*ACTION ITEM*.
From the data below, repeat exactly the lines from the line with "config.regName .bit1 7 = config.regName" to the line with "formatSteps config .moveRegister .bit0 .bit0 0#2 7", both included.

(Collected data entries)
/-- P2, P3 and P5, and R168's own corner cases. -/
theorem test_stream_failures :
    decodeStream config [0x89, 0xD8, 0x8B, 0x1E, 0x89, 0xC1] = .error (.decode .invalidInstruction) ∧
      decodeStream config [0x88, 0xC1, 0x8A] = .error .malformedInput ∧
      decodeStream config [0xB8, 0x01, 0x00] = .error (.decode .invalidInstruction) ∧
      decodeStream config [0xFF, 0xFF, 0x88] = .error (.decode .invalidInstruction) := by
  decide

/-- A zero byte is a byte of the input like any other: `00 00` is there, is read, and fails on its opcode. -/
theorem test_zero_bytes :
    (State.load [0x00, 0x00]).input.memRead 0 2 = some [0x00, 0x00] ∧
      (State.load [0x00, 0x00]).input.memRead 1 2 = none ∧
      (nextState (step (State.load [0x00, 0x00]))).map (·.outcome) = some (.failed (.decode .invalidInstruction)) := by
  decide

/-- The table's word laid out after reset is run by the next step. -/
theorem test_with_fetch_word :
    (nextState (step (State.reset.withFetchWord 16 0x89D9))).map (·.listing) = some "bits 16\nmov cx, bx".toList := by
  decide

/-! ## Witnesses: the hypotheses of the obligations can be met -/

theorem witness_wellformed_of_each_row :
    (Instr.mov .bit1 .bit1 7#3 0#3).wf = true ∧ (Instr.illegalMod00 .bit0 .bit0 0#3 7#3).wf = true ∧
      (Instr.illegalMod01 .bit0 .bit0 0#3 7#3).wf = true ∧ (Instr.illegalMod10 .bit0 .bit0 0#3 7#3).wf = true ∧
      (Instr.illegalOpcode 0#6 .bit0 .bit0 0#2 0#3 0#3).wf = true := by
  decide

theorem witness_reg_lut : regLUT config .bit1 7 = .ok .di ∧ 7 < 8 ∧ regLUT config .bit1 8 = .error .invalidRegister := by
  decide

/-- Both ends of each field, counted from the most significant bit of the word. -/
theorem witness_field_ends :
    (opcodeField 0x8000#16).getMsbD 0 = true ∧ (opcodeField 0x0400#16).getMsbD 5 = true ∧
      (fieldMod 0x0080#16).getMsbD 0 = true ∧ (fieldMod 0x0040#16).getMsbD 1 = true ∧
      (fieldReg 0x0020#16).getMsbD 0 = true ∧ (fieldReg 0x0008#16).getMsbD 2 = true ∧
      (fieldRm 0x0004#16).getMsbD 0 = true ∧ (fieldRm 0x0001#16).getMsbD 2 = true := by
  decide

theorem witness_equal_names :
    config.regName .bit1 7 = config.regName .bit1 7 ∧ renderRegister .di = renderRegister .di ∧
      config.regName .bit0 7 ≠ config.regName .bit1 7 := by
  decide

theorem witness_other_opcode :
    opcodeField 0x87FF#16 ≠ 0b100010#6 ∧ opcodeField 0x8C00#16 ≠ 0b100010#6 ∧ opcodeField 0x00C0#16 ≠ 0b100010#6 := by
  decide

theorem witness_other_mod :
    (opcodeField 0x8BBF#16 = 0b100010#6 ∧ fieldMod 0x8BBF#16 ≠ 0b11#2) ∧
      opcodeField 0x8800#16 = 0b100010#6 ∧ fieldMod 0x8800#16 ≠ 0b11#2 := by
  decide

theorem witness_masked_words :
    0x88C0#16 &&& 0xFCC0#16 = 0x88C0#16 ∧ 0x8BFF#16 &&& 0xFCC0#16 = 0x88C0#16 ∧
      ¬ (0x8BBF#16 &&& 0xFCC0#16 = 0x88C0#16) := by
  decide

theorem witness_ok_text : formatInstruction { config with regName := regNameTable } 0x89D9#16 = .ok "mov cx, bx".toList := by
  decide

/-- The five branches of the order of the checks, each at its boundary. -/
theorem witness_checks :
    formatSteps config .unrecognized .bit0 .bit0 0#2 8 8 = .error .invalidInstruction ∧
      formatSteps config .moveRegister .bit0 .bit0 0#2 8 8 = .error .invalidRegister ∧
      formatSteps config .moveRegister .bit0 .bit0 0#2 7 8 = .error .invalidRegister ∧
      formatSteps config .moveRegister .bit0 .bit0 2#2 7 7 = .error .invalidInstruction ∧
      (formatSteps config .moveRegister .bit0 .bit0 3#2 7 0).isOk = true := by
  decide

theorem witness_flip :
    formatWord { config with regName := regNameTable } 0x89D9#16 =
        .ok { dst := .cx, src := .bx, text := "mov cx, bx".toList } ∧
      formatWord { config with regName := regNameTable } (0x89D9#16 ^^^ 0x0200#16) =
        .ok { dst := .bx, src := .cx, text := "mov bx, cx".toList } := by
  decide

/-- `89 D9` and `8B CB` have the same text (R145's example); `89 D9` and `89 CB` have not. -/
theorem witness_two_encodings :
    0x89D9#16 &&& 0xFCC0#16 = 0x88C0#16 ∧ 0x8BCB#16 &&& 0xFCC0#16 = 0x88C0#16 ∧
      formatInstruction config 0x89D9#16 = formatInstruction config 0x8BCB#16 ∧
      0x8BCB#16 = packFields 0b100010#6 (Bit.not (fieldD 0x89D9#16)) (fieldW 0x89D9#16) 0b11#2 (fieldRm 0x89D9#16)
        (fieldReg 0x89D9#16) ∧
      0x89CB#16 &&& 0xFCC0#16 = 0x88C0#16 ∧ formatInstruction config 0x89D9#16 ≠ formatInstruction config 0x89CB#16 := by
  decide

theorem witness_source_fixed_entries :
    regNameTable .bit0 0 = .al ∧ regNameTable .bit1 1 = .cx ∧ regNameTable .bit1 3 = .bx := by
  decide

/-- Section 5's rows `89 D9` and `8B 37`: the second fails, and its seven always-valid ports have their values all the
same; `FF FF` fails on its opcode. -/
theorem witness_ports :
    0x89D9#16 = wordOfBytesIn config.wordByteOrder 0x89#8 0xD9#8 ∧
      0xD989#16 = wordOfBytesIn .firstLeastSignificant 0x89#8 0xD9#8 ∧
      (ports config 0x89#8 0xD9#8).status = .ok ∧ (ports config 0x89#8 0xD9#8).dst = some .cx ∧
      ports config 0x8B#8 0x37#8 =
        { word := 0x8B37#16, op := .moveRegister, d := .bit1, w := .bit1, mod := 0#2, reg := 6#3, rm := 7#3,
          status := .invalidInstruction, dst := none, src := none, text := none } ∧
      (ports config 0xFF#8 0xFF#8).op = .unrecognized ∧ (ports config 0xFF#8 0xFF#8).status = .invalidInstruction := by
  decide

theorem witness_running : State.reset.outcome = .running ∧ midway.outcome = .running ∧
    (0b100001#6 ≠ 0b100010#6 ∧ 0b100011#6 ≠ 0b100010#6) := by
  decide

/-- Every row's instruction answers a next state, so the frame's hypotheses are met for each. -/
theorem witness_frame :
    (nextState (exec (.mov .bit0 .bit0 0#3 0#3) midway)).isSome = true ∧
      (nextState (exec (.illegalMod00 .bit0 .bit0 0#3 0#3) midway)).isSome = true ∧
      (nextState (exec (.illegalMod01 .bit0 .bit0 0#3 0#3) midway)).isSome = true ∧
      (nextState (exec (.illegalMod10 .bit0 .bit0 0#3 0#3) midway)).isSome = true ∧
      (nextState (exec (.illegalOpcode 0#6 .bit0 .bit0 0#2 0#3 0#3) midway)).isSome = true := by
  decide

/-- A chunk at the position, at the very end of the input: fetched, read by `MemRead`, decoded, and not failing. -/
theorem witness_chunk :
    fetch (State.load [0x89, 0xD9]) = .chunk 0x89 0xD9 ∧ (State.load [0x89, 0xD9]).input.memRead 0 2 = some [0x89, 0xD9] ∧
      (State.load [0x89, 0xD9]).outcome = .running ∧ decode [0x89#8, 0xD9#8] = .ok (.mov .bit0 .bit1 3#3 1#3, []) ∧
      coreDecode config 0x89 0xD9 = .ok "mov cx, bx".toList ∧ (State.load [0x89, 0xD9]).chunkReady := by
  decide

theorem witness_failed_chunk :
    (State.load [0x8B, 0x1E]).input.memRead 0 2 = some [0x8B, 0x1E] ∧ (State.load [0x8B, 0x1E]).outcome = .running ∧
      coreDecode config 0x8B 0x1E = .error .invalidInstruction := by
  decide

theorem witness_at_end : State.reset.outcome = .running ∧ State.reset.pos = State.reset.input.len := by decide

theorem witness_dangling : midway.outcome = .running ∧ midway.pos + 1 = midway.input.len := by decide

theorem witness_ended :
    ({ State.reset with outcome := .done } : State).outcome = .done ∧
      ({ State.reset with outcome := .failed .malformedInput } : State).outcome = .failed .malformedInput := by
  decide

/-- Both ways a step can go: the run ends, or the position moves. -/
theorem witness_steps :
    (nextState (step State.reset)).map (·.outcome) = some .done ∧
      (nextState (step (State.load [0x89, 0xD9]))).map (·.outcome) = some .running := by
  decide

/-- Two inputs that differ after the chunk. -/
theorem witness_same_chunk :
    (State.load [0x89, 0xD9]).input.memRead 0 2 = (State.load [0x89, 0xD9, 0x00]).input.memRead 0 2 ∧
      (State.load [0x89, 0xD9]).listing = (State.load [0x89, 0xD9, 0x00]).listing ∧
      (State.load [0x89, 0xD9]).outcome = (State.load [0x89, 0xD9, 0x00]).outcome ∧
      (State.load [0x89, 0xD9]).input ≠ (State.load [0x89, 0xD9, 0x00]).input := by
  decide

/-- The invariant in the middle of a run and in each way it can end. -/
theorem witness_invariant :
    midway.Inv ∧ ({ midway with outcome := .failed .malformedInput } : State).Inv ∧
      ({ State.load [0x8B, 0x1E] with outcome := .failed (.decode .invalidInstruction) } : State).Inv ∧
      ({ State.reset with outcome := .done } : State).Inv := by
  decide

*WRITTEN RESPONSE*.
    config.regName .bit1 7 = config.regName .bit1 7 ∧ renderRegister .di = renderRegister .di ∧
      config.regName .bit0 7 ≠ config.regName .bit1 7 := by
  decide

theorem witness_other_opcode :
    opcodeField 0x87FF#16 ≠ 0b100010#6 ∧ opcodeField 0x8C00#16 ≠ 0b100010#6 ∧ opcodeField 0x00C0#16 ≠ 0b100010#6 := by
  decide

theorem witness_other_mod :
    (opcodeField 0x8BBF#16 = 0b100010#6 ∧ fieldMod 0x8BBF#16 ≠ 0b11#2) ∧
      opcodeField 0x8800#16 = 0b100010#6 ∧ fieldMod 0x8800#16 ≠ 0b11#2 := by
  decide

theorem witness_masked_words :
    0x88C0#16 &&& 0xFCC0#16 = 0x88C0#16 ∧ 0x8BFF#16 &&& 0xFCC0#16 = 0x88C0#16 ∧
      ¬ (0x8BBF#16 &&& 0xFCC0#16 = 0x88C0#16) := by
  decide

theorem witness_ok_text : formatInstruction { config with regName := regNameTable } 0x89D9#16 = .ok "mov cx, bx".toList := by
  decide

/-- The five branches of the order of the checks, each at its boundary. -/
theorem witness_checks :
    formatSteps config .unrecognized .bit0 .bit0 0#2 8 8 = .error .invalidInstruction ∧
      formatSteps config .moveRegister .bit0 .bit0 0#2 8 8 = .error .invalidRegister ∧
      formatSteps config .moveRegister .bit0 .bit0 0#2 7 8 = .error .invalidRegister ∧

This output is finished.